Exercise aim
Some lines in the entries contain the word "decide". Copy all of them.

Information shown
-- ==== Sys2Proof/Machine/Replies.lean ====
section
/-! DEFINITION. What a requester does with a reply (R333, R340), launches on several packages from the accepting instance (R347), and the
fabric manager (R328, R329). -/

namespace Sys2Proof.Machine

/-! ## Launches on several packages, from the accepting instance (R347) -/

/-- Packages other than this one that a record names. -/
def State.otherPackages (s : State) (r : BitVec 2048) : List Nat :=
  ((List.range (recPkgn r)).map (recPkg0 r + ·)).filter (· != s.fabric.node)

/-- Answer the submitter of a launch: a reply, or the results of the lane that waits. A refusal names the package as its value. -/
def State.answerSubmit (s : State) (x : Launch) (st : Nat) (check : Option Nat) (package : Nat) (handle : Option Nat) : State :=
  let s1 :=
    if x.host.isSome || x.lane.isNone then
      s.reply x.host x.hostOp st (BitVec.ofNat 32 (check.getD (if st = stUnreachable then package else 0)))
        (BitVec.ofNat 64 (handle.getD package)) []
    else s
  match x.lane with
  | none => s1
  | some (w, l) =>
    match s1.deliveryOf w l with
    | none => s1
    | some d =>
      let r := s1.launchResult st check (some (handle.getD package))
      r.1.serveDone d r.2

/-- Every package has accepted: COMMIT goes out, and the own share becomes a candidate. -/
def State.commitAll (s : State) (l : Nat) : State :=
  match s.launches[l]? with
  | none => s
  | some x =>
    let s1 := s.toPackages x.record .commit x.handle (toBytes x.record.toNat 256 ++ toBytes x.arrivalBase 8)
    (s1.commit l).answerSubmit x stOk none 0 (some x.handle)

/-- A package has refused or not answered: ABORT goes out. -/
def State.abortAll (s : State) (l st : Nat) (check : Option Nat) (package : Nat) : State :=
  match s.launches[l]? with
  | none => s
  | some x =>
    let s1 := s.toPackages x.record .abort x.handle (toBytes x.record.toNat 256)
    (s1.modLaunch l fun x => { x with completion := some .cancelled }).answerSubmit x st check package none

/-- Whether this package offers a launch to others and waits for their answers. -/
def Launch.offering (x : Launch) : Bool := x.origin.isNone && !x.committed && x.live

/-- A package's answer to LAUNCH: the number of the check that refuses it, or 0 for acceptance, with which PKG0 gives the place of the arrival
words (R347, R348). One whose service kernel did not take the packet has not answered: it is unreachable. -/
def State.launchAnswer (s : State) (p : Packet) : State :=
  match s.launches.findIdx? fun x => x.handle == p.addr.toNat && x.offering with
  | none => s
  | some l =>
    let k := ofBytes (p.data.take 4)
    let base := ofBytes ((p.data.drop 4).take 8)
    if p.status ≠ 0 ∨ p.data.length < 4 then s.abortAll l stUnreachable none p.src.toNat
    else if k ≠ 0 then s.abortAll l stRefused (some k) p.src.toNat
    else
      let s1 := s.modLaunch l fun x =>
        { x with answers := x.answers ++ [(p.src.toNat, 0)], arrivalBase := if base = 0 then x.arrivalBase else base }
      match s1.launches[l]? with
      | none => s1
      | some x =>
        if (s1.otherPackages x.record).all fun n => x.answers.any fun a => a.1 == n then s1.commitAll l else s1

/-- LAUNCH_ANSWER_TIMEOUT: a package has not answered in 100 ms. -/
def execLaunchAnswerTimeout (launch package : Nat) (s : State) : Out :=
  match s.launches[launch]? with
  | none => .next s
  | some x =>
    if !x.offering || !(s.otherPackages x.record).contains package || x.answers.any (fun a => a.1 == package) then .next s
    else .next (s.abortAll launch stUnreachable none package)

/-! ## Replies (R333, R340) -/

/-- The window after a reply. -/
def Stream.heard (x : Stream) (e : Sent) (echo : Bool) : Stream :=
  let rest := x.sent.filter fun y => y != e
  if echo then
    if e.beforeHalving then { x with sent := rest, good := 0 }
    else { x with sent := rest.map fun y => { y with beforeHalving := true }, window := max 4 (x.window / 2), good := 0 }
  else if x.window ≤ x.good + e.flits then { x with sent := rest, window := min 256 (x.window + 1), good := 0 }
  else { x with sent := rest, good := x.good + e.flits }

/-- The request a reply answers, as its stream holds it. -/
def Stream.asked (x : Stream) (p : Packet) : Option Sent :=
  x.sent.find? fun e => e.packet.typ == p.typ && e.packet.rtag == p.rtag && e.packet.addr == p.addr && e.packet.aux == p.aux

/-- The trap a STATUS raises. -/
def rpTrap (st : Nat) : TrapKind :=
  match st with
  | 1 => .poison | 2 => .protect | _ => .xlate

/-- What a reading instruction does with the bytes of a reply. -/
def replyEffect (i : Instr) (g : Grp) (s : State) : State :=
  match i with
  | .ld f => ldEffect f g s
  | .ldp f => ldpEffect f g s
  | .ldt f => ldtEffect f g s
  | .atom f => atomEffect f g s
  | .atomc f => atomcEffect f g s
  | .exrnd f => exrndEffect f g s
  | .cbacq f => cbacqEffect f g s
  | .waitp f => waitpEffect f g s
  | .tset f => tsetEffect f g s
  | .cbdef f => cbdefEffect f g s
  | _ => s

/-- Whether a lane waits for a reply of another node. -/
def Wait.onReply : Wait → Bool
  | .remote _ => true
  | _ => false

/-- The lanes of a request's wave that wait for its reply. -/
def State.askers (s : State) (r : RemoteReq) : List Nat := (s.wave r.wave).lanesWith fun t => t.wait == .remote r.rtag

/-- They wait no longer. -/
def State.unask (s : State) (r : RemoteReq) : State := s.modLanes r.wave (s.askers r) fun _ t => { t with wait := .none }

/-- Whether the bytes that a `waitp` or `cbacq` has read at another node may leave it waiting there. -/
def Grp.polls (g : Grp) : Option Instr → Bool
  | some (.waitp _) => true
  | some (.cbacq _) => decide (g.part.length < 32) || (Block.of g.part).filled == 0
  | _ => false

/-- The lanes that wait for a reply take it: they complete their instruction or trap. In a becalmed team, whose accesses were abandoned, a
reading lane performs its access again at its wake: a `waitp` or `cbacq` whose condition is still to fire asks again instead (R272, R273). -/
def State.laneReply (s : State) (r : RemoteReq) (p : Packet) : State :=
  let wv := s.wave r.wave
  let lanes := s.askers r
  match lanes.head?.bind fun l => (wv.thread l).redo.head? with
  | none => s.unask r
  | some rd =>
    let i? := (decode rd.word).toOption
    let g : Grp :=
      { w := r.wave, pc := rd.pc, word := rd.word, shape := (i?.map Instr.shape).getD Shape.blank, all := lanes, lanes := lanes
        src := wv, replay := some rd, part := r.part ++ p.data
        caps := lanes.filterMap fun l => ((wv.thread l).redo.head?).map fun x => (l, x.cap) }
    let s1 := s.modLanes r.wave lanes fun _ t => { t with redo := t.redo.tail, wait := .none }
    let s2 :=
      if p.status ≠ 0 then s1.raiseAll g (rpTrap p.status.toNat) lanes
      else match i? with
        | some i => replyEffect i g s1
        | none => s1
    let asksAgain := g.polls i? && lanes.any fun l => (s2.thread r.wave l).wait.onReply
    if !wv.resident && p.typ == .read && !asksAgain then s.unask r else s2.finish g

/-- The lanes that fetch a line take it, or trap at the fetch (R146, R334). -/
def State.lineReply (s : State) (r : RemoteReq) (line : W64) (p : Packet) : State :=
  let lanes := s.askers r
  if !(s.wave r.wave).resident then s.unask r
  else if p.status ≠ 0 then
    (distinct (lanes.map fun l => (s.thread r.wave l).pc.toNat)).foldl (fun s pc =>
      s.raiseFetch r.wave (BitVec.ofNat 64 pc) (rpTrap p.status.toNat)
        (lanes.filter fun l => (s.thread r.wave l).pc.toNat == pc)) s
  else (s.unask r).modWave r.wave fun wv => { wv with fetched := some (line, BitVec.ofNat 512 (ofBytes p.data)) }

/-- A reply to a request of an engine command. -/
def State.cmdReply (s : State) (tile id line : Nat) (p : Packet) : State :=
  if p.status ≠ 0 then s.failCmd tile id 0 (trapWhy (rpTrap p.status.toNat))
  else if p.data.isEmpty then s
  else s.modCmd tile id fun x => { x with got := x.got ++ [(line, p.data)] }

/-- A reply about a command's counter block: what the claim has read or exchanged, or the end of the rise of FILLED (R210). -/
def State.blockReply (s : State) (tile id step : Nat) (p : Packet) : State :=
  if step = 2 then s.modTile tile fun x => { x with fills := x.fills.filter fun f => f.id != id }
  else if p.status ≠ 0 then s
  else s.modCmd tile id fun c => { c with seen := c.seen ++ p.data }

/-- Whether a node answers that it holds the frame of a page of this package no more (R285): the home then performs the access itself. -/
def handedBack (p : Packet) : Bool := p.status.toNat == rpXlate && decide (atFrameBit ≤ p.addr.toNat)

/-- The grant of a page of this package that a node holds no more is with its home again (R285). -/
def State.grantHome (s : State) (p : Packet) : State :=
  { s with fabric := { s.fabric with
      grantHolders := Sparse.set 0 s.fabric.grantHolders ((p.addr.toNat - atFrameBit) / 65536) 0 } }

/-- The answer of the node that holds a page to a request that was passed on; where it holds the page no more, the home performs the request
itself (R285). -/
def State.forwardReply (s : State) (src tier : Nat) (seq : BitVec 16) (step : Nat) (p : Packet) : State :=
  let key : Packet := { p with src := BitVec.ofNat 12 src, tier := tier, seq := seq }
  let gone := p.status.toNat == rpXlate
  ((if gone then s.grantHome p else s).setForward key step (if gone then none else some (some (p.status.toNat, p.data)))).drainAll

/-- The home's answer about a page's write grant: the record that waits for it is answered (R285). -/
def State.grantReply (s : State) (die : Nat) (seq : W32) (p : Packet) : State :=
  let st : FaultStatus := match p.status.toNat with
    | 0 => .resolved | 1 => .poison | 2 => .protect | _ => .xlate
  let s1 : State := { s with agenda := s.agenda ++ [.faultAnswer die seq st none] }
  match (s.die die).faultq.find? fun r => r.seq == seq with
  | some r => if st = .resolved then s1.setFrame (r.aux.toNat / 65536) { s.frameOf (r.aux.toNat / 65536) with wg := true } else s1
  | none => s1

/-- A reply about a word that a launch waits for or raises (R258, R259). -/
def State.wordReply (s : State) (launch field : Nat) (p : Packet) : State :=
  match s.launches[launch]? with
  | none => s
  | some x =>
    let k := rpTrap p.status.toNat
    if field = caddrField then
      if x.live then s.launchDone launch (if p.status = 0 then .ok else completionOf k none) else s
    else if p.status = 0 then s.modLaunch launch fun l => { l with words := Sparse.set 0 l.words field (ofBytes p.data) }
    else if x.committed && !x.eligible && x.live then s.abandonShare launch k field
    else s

* * *

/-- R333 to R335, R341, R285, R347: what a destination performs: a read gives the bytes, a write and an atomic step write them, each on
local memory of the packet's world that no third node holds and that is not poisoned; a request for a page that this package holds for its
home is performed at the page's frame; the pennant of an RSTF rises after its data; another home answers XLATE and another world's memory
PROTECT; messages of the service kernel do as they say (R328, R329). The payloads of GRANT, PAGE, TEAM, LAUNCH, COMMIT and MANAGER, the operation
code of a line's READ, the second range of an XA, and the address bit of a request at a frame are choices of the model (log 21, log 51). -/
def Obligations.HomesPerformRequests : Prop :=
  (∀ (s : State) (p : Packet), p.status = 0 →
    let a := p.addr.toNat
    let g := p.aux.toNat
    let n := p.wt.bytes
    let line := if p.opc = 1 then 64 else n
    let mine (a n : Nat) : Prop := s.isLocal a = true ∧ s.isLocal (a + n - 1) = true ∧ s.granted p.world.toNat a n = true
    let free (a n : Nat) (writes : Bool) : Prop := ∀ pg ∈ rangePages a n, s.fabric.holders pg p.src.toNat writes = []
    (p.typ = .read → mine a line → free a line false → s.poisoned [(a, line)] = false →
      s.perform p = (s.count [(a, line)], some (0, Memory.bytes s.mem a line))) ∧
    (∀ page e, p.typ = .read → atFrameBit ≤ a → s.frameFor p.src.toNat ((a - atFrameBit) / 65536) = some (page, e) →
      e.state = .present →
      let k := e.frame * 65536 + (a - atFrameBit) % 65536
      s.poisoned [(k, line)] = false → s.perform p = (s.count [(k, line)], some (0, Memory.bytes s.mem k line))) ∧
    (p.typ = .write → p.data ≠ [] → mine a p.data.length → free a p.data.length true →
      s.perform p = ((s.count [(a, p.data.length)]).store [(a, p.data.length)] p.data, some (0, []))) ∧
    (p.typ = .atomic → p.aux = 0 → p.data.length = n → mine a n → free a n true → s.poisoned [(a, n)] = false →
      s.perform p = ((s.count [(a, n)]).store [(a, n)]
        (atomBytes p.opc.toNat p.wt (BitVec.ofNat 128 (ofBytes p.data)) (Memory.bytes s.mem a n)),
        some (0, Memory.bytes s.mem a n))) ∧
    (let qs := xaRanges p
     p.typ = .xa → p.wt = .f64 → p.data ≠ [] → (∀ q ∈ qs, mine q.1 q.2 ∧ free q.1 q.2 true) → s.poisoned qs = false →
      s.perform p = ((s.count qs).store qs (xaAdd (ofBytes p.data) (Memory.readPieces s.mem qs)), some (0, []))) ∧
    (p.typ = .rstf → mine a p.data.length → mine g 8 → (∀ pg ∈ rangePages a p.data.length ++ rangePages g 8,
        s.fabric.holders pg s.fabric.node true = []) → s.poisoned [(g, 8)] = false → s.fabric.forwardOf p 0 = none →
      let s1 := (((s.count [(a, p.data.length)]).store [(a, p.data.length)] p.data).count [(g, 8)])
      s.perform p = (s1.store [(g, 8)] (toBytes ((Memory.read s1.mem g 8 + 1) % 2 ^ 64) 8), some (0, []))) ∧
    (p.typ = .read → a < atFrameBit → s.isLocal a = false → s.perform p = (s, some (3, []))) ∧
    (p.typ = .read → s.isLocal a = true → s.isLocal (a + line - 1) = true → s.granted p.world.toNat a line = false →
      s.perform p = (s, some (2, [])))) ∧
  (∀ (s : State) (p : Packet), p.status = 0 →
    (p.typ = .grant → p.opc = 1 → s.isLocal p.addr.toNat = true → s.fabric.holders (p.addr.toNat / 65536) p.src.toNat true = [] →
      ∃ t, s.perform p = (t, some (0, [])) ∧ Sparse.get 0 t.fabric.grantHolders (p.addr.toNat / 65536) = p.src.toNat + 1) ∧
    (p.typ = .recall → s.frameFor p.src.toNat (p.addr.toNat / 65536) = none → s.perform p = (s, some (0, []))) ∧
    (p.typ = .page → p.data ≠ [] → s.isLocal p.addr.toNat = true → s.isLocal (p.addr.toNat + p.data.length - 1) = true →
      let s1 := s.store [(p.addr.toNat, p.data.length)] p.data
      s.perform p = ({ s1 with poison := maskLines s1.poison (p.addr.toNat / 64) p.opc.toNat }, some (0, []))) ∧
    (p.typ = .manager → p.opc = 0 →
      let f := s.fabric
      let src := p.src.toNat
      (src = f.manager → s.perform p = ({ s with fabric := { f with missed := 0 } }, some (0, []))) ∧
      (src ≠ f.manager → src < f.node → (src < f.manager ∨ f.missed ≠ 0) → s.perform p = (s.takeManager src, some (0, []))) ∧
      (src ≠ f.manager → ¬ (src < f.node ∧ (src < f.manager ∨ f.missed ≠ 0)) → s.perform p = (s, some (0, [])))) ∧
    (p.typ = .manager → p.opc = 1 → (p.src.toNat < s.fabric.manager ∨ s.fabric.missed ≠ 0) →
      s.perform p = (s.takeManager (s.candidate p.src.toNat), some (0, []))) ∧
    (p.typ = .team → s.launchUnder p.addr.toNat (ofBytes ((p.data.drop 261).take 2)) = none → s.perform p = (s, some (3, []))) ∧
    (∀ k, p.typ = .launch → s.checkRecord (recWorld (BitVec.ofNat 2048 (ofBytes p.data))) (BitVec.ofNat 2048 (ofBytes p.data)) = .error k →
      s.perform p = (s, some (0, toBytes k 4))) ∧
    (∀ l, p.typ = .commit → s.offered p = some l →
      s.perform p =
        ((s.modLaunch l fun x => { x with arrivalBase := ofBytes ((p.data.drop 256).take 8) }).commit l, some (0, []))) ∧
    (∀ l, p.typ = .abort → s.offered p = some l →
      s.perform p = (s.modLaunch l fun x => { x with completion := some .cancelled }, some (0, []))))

Task response
  | some (.cbacq _) => decide (g.part.length < 32) || (Block.of g.part).filled == 0
def handedBack (p : Packet) : Bool := p.status.toNat == rpXlate && decide (atFrameBit ≤ p.addr.toNat)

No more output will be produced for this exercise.